У Гунноры сжалось горло. Тор был жестоким и сильным богом, но хорошим отцом. Вальрам тоже приложил бы все усилия, чтобы защитить своих дочерей, он не допустил бы, чтобы Сейнфреда вышла замуж за Замо или чтобы Гуннора отдалась Ричарду. Но Вальрам был мертв… убит христианами. Христианами, среди которых теперь жили его дочери. Христианами, которых его девочки не могли ненавидеть, ведь те так хорошо к ним относились.

Гунноре захотелось вновь повстречать Альруну, почувствовать ее враждебность, отплатить той же монетой. Но она виделась лишь с матерью Альруны, а та оказалась женщиной доброй, а главное, очень умной.

Наверное, она заметила, что Вивее нравятся украшения: однажды Матильда позвала девочку с собой.

— Я могу показать тебе, где в Руане делают такие украшения.

— Она останется со мной, — отрезала Гуннора.
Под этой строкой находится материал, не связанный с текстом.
-- ==== Sys2Proof/Certificates/Slice0/Obligations.lean ====
section
/-! DEFINITION. The statements for the provers, in the order of the spec's files; the words they use (Gives, Idle, Ended, Retired …)
are the last section of Safety.lean. A statement about a command says the next state that `exec` answers under hypotheses on the
state and the operands alone. -/

open Sys2Proof Sys2Proof.Machine

/-- A step of the block is the command at the front of its queue, on the state with the queue's rest. -/
def Obligations.StepRunsFront : Prop :=
  ∀ (c : Instr) (s : State), step { s with pending := c :: s.pending } = exec c s

/-- With no command waiting, one nanosecond of the TCXO passes; device time counts it at the rate in force, and where no
CAM_START, no Dumbwaiter program, no time message and no received frame waits for time to pass, nothing else changes. A
CAM_START that has waited for more than 1 s ends ABORTED, and HOST_RX is raised for frames that waited for its 100 µs (the
model's choice, assumption log 3). -/
def Obligations.EmptyQueueTick : Prop :=
  ∀ s : State, s.pending = [] → (∀ n < 64, s.dwState n = 1 →
      (s.dw n).xfer ≠ none ∨ s.dwBit n 4 = true ∨ s.dwBit n 5 = true ∨ s.dwBit n 6 = true) → s.tim.msg = none →
    ((s.mailOf .CAM).code ≠ 1 → s.eth.waiting = false → ∃ t, step s = .next t ∧ t.clk.up = s.clk.up + 1 ∧ t.pending = [] ∧
      s.ChangesOnly t [.clk, .now, .tim] ∧
      (s.tim.dk = 0 → s.tim.slew = 0 → t.now = s.now + (s.rateUnits + s.tim.frac) / 100000000000) ∧
      (s.rd .TIM TIM_RATE = 0 → s.tim.frac < 100000000000 → s.tim.dk = 0 → s.tim.slew = 0 → t.now = s.now + 1 ∧ t.tim = s.tim)) ∧
    ((s.mailOf .CAM).code = 1 → s.eth.waiting = false → s.cam.startAt + 1000000000 ≤ s.clk.up → ∃ t, step s = .next t ∧
      t.pending = [] ∧ Idle t .CAM ∧ Ended t .CAM 1 .aborted) ∧
    ((s.mailOf .CAM).code ≠ 1 → s.eth.waiting = true → s.eth.signalled = false → (∀ u, s.eth.rxAt = some u → u + 100000 ≤ s.clk.up) →
      ∃ t, step s = .next t ∧ t.pending = [] ∧ t.eth.signalled = true ∧ t.eth.rxAt = some (s.clk.up + 1) ∧ t.bit .ETH 0x24 1 = true)

/-- Every command, whatever its operands and the state, answers a next state, and its effect leaves the queue of the waiting
commands alone; so every step answers a next state, and the first command has left its queue. -/
def Obligations.EveryCommandAnswers : Prop :=
  (∀ (c : Instr) (s : State), ∃ t, exec c s = .next t ∧ t.pending = s.pending) ∧
  ∀ s : State, ∃ t, step s = .next t ∧ t.pending = s.pending.tail

/-- Every step keeps the canonical form of memory, of the eMMC and of every register window. -/
def Obligations.CanonicalKept : Prop :=
  ∀ s t : State, s.Canonical → step s = .next t → t.Canonical

/-- The canonical form holds at reset. -/
def Obligations.CanonicalAtReset : Prop :=
  State.reset.Canonical

/-- The frame of every command: what lies outside the parts that its rule lets it change is as before. -/
def Obligations.Frame : Prop :=
  ∀ (c : Instr) (s t : State), exec c s = .next t → s.ChangesOnly t (mayChange c)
— Тогда давай и ты пойдешь со мной, — предложила Матильда. — Наверняка тебе хочется выйти из дома. Ты не похожа на человека, которому хорошо в четырех стенах. Прогуляйся со мной, поможешь мне сделать покупки. Я уверена, ты не пожалеешь.

«Как сохранить свою отгороженность от мира, если кто-то видит в тебе тоску по лесу, видит, как тяжело тебе мириться с бездельем?» Гуннора презирала себя за то, что ее так легко подкупить, но согласилась.

Она подставила лицо под лучи солнца, чувствуя прилив сил. Шум во дворе уже не пугал ее, как в день прибытия, и девушка решила не отстраняться от него, а постараться подметить все детали. Она уже знала, что крепость состоит из множества сооружений, главные из которых построены из камня — башня, дворец, часовня. Но были в пределах крепостных стен и деревянные дома, укрепленные глиной, хворостом и соломой. Там жили рыцари, слуги и писари.

— Пойдем!

Матильда направилась к воротам, и Гуннора последовала за ней, крепко держа за руки Вивею и Дювелину. Она уже не помнила, как приехала сюда две недели назад. Привратники не обратили на нее внимания. Сестры цеплялись за ее юбку, особенно когда они вышли на улицы города, где было полно людей. Невзирая на толкотню, многие узнавали Матильду и уступали ей дорогу.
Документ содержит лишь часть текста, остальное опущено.